Without health checks, your load balancer sends traffic to dying instances. Without graceful shutdown, every deploy drops requests. Here is how ShelfWise achieves zero-downtime deployments with proper probes, SIGTERM handling, and connection draining.

Tin Dang avatar
Tin Dang 10 min read
Industrial control panel with green status indicators and smooth operational gauges

ShelfWise deploys three times a day. Each deploy takes about 30 seconds to roll out. At peak load, the platform handles 12 requests per second. That means every deploy risks dropping roughly 360 requests — orders that vanish, inventory updates that never land, webhooks that fire but never complete.

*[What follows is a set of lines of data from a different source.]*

/-! ## Time base -/

/-- A label record that arrives whole replaces the held label if its CRC-8 checks and is discarded otherwise; bytes outside records
are ignored; on the watch clock and during the settle nothing is taken (R3, R17, R18). A pulse that is no candidate, a candidate
outside the window, and a candidate that LOCKED screens out each empty the held label and are counted, and nothing else happens; on
the watch clock a pulse is not examined (R4, R5, R9). -/
def Obligations.LabelsAndUnusedPulses : Prop :=
  (∀ (d : Elapsed) (s : State), s.powered = true → s.tb.labelRx = [] →
     (s.tb.clock = .main → ∀ (f : List Byte) (check : Byte), f.length = 5 →
       exec (.labelRecord d ((0x4C :: f) ++ [check])) s =
         .next
           (if crc8 0x31 0xFF (0x4C :: f) = check then
             { s.elapse d with
               tb := { s.tb with label := some ⟨be (f.take 4), (f.getD 4 0).getLsbD 0, (s.elapse d).clk.time⟩ } }
           else s.elapse d)) ∧
     (s.tb.clock = .main → ∀ bytes : List Byte, (∀ b ∈ bytes, b ≠ 0x4C) → exec (.labelRecord d bytes) s = .next (s.elapse d)) ∧
     (s.tb.clock ≠ .main → ∀ bytes : List Byte, exec (.labelRecord d bytes) s = .next (s.elapse d))) ∧
  (∀ (d : Elapsed) (s : State), s.powered = true →
     (s.tb.clock ≠ .main → exec (.refpPulse d) s = .next (s.elapse d)) ∧
     (s.tb.clock = .main →
       ((∀ l, ¬Candidate s.tb (s.elapse d).clk.time.toNs l) →
         exec (.refpPulse d) s =
           .next { s.elapse d with
             tb := { s.tb with label := none, unlabelledCount := (s.tb.unlabelledCount + 1) % 4294967296 } }) ∧
       (∀ l, Candidate s.tb (s.elapse d).clk.time.toNs l → ¬Accepts s.tb (s.elapse d).clk.time.toNs →
         exec (.refpPulse d) s =
           .next { s.elapse d with
             tb := { s.tb with label := none, outOfWindowCount := (s.tb.outOfWindowCount + 1) % 4294967296 } }) ∧
       (∀ l, Candidate s.tb (s.elapse d).clk.time.toNs l → Accepts s.tb (s.elapse d).clk.time.toNs → s.tb.grade = .locked →
         10000 < ((s.elapse d).clk.time.toNs - l.sec * 1000000000 : Int).natAbs →
         exec (.refpPulse d) s =
           .next { s.elapse d with
             tb :=
               { s.tb with
                 label := none, rejectedCount := (s.tb.rejectedCount + 1) % 4294967296, rejectRun := s.tb.rejectRun + 1 } })))

/-- An accepted pulse in UNSET, HOLD, FREE or TRACKING with |θ| above 1,000,000 ns sets time to the labelled second and starts
TRACKING afresh, keeping s; the event in progress gets TIME_STEPPED, and no strobe comes before the first boundary after the new
time (R7, R16). TIME_GRADE is raised at a change of grade (R14). What the step carries time past closes its rail window, and a decided
frame whose issue instant it passes makes no attempt (R123, R124; after a step back too, the model's choice, log entry 34); SOH
boundaries and the wake time are compared, and EN_MODEM follows its demand (R121, R172, R179). -/
def Obligations.PulseStepsTime : Prop :=
  ∀ (d : Elapsed) (s : State) (l : Label), s.powered = true → s.tb.clock = .main →
    Candidate s.tb (s.elapse d).clk.time.toNs l → Accepts s.tb (s.elapse d).clk.time.toNs → s.tb.grade ≠ .locked →
    1000000 < ((s.elapse d).clk.time.toNs - l.sec * 1000000000 : Int).natAbs →
    ∃ t, exec (.refpPulse d) s = .next t ∧
      t.clk = { (s.elapse d).clk with time := ⟨l.sec, 0⟩, frac := 0 } ∧
      t.tb =
        { s.tb with
          label := none, integral := 0, lastPulse := some ⟨l.sec, 0⟩
          lastTheta := some ((s.elapse d).clk.time.toNs - l.sec * 1000000000 : Int), grade := .tracking, u := 1000
          goodRun := 0, rejectRun := 0, stepCount := (s.tb.stepCount + 1) % 4294967296
          usedCount := (s.tb.usedCount + 1) % 4294967296, lossTimer := some ⟨l.sec, 0⟩, stepPending := true
          freeRecovery := s.tb.freeRecovery || s.tb.grade = .free, movedTo := some ⟨l.sec, 0⟩ } ∧
      recordFlags t.et =
        s.et.records.map (fun r =>
          (r.number, if s.tu.current = some r.number then { r.flags with timeStepped := true } else r.flags)) ∧
      ChangesOnly [.clk, .tb, .et, .al, .pt, .sl] s t ∧
      (∀ (g : State) (passed : Nat → Prop),
        g = (if s.tb.grade = .tracking then s.elapse d else raise .timeGrade (s.elapse d)) →
        (∀ f, passed f ↔
          (∃ x, s.al.decided = some x ∧ x.frame = f ∧ x.taken = false ∧ (s.elapse d).clk.time.toNs < x.issue.toNs ∧
            x.issue.toNs < l.sec * 1000000000) ∨
          ((∀ x, s.al.decided = some x → x.frame = f → x.taken = true) ∧ (∀ a, s.al.attempt = some a → a.frame ≠ f) ∧
            (s.elapse d).clk.time.toNs < f * 60000000000 + 100000000 ∧
              f * 60000000000 + 100000000 < l.sec * 1000000000)) →
        ∃ u : State, t = syncModem (wakeAtTime (sohCheck u)) ∧ ChangesOnly [.clk, .tb, .et, .al] g u ∧ u.clk = t.clk ∧
          u.tb = t.tb ∧
          u.al = { s.al with windows := u.al.windows, decided := u.al.decided } ∧
          (∀ f, f ∈ u.al.windows ↔ f ∈ s.al.windows ∧ ¬passed f) ∧
          (∀ x, s.al.decided = some x →
            (passed x.frame → u.al.decided = some { x with taken := true }) ∧
              (¬passed x.frame → u.al.decided = some x)) ∧
          (s.al.decided = none → u.al.decided = none))

/-- The values R8 gives an accepted pulse that is no step and is not rejected: the loop integral, the steer, the good-pulse run,
the grade and u; and, in LOCKED, what the bin of the present temperature learns (R13). A change of grade raises TIME_GRADE, and one to
LOCKED with the free-recovery mark set offers a TIME alert (R14). -/
def Obligations.PulseUpdatesLoop : Prop :=
  ∀ (d : Elapsed) (s : State) (l : Label) (θ : Int), s.powered = true → s.tb.clock = .main →
    Candidate s.tb (s.elapse d).clk.time.toNs l → Accepts s.tb (s.elapse d).clk.time.toNs →
    θ = (s.elapse d).clk.time.toNs - l.sec * 1000000000 → (s.tb.grade ≠ .locked → θ.natAbs ≤ 1000000) →
    (s.tb.grade = .locked → θ.natAbs ≤ 10000) →
    ∃ t, exec (.refpPulse d) s = .next t ∧
      t.tb.integral = max (-12800000) (min (s.tb.integral + θ) 12800000) ∧
      t.tb.steer = max (-100000) (min (-(θ / 4 + t.tb.integral / 128)) 100000) ∧
      t.tb.goodRun = (if θ.natAbs ≤ 1000 then min 65535 (s.tb.goodRun + 1) else 0) ∧
      t.tb.grade =
        (if s.tb.grade = .tracking ∧ 60 ≤ t.tb.goodRun then .locked
        else if s.tb.grade = .locked ∧ θ.natAbs ≤ 1000 then .locked
        else .tracking) ∧
      t.tb.u = θ.natAbs + (if t.tb.grade = .locked then 100 else 1000) ∧
      t.tb.freeRecovery =
        (if s.tb.grade = .free then true
        else if s.tb.grade ≠ .locked ∧ t.tb.grade = .locked then false
        else s.tb.freeRecovery) ∧
      (∀ k : Fin 16,
        t.tb.drift.get k =
          if t.tb.grade = .locked ∧ tencBin s = some k then
            ⟨if (s.tb.drift.get k).n = 0 then -(t.tb.integral / 128)
              else (s.tb.drift.get k).v + (-(t.tb.integral / 128) - (s.tb.drift.get k).v) / 16,
              min 65535 ((s.tb.drift.get k).n + 1)⟩
          else s.tb.drift.get k) ∧
      t.tb =
        { s.tb with
          label := none, integral := t.tb.integral, steer := t.tb.steer, goodRun := t.tb.goodRun, grade := t.tb.grade
          u := t.tb.u, freeRecovery := t.tb.freeRecovery, drift := t.tb.drift, lastPulse := some (s.elapse d).clk.time
          lastTheta := some θ, lossTimer := some (s.elapse d).clk.time
          usedCount := (s.tb.usedCount + 1) % 4294967296, rejectRun := 0 } ∧
      ChangesOnly [.tb, .et, .al, .pt, .sl] (s.elapse d) t ∧
      (t.tb.grade = s.tb.grade → ChangesOnly [.tb] (s.elapse d) t) ∧
      (t.tb.grade ≠ s.tb.grade →
        t =
          if t.tb.grade = .locked ∧ s.tb.freeRecovery = true then
            offerAlert .time (.grade .locked) (raise .timeGrade { s.elapse d with tb := t.tb })
          else raise .timeGrade { s.elapse d with tb := t.tb })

For months, nobody noticed. The frontend retried silently, users saw a brief spinner, and support tickets trickled in as “intermittent errors.” Then the team calculated the cost: 12 dropped requests per deploy, 3 deploys per day, 30 days per month. Over a thousand lost transactions per month, some of them order placements from enterprise tenants with SLAs.

The fix is not “deploy less often.” The fix is making deploys invisible to every client, every time.

The Three Health Probes

Kubernetes, ECS, and every serious load balancer support three distinct probes. Each answers a different question, and conflating them causes cascading failures.

src/api/health.py
from __future__ import annotations
from datetime import UTC, datetime
from typing import Annotated
from fastapi import APIRouter, Depends, status
from fastapi.responses import JSONResponse
from sqlalchemy import text
from sqlalchemy.ext.asyncio import AsyncSession
from src.db.session import get_session


router = APIRouter(prefix="/health", tags=["health"])




@router.get("/live", status_code=status.HTTP_200_OK)
async def liveness() -> dict[str, str]:
    """Is the process running and not deadlocked?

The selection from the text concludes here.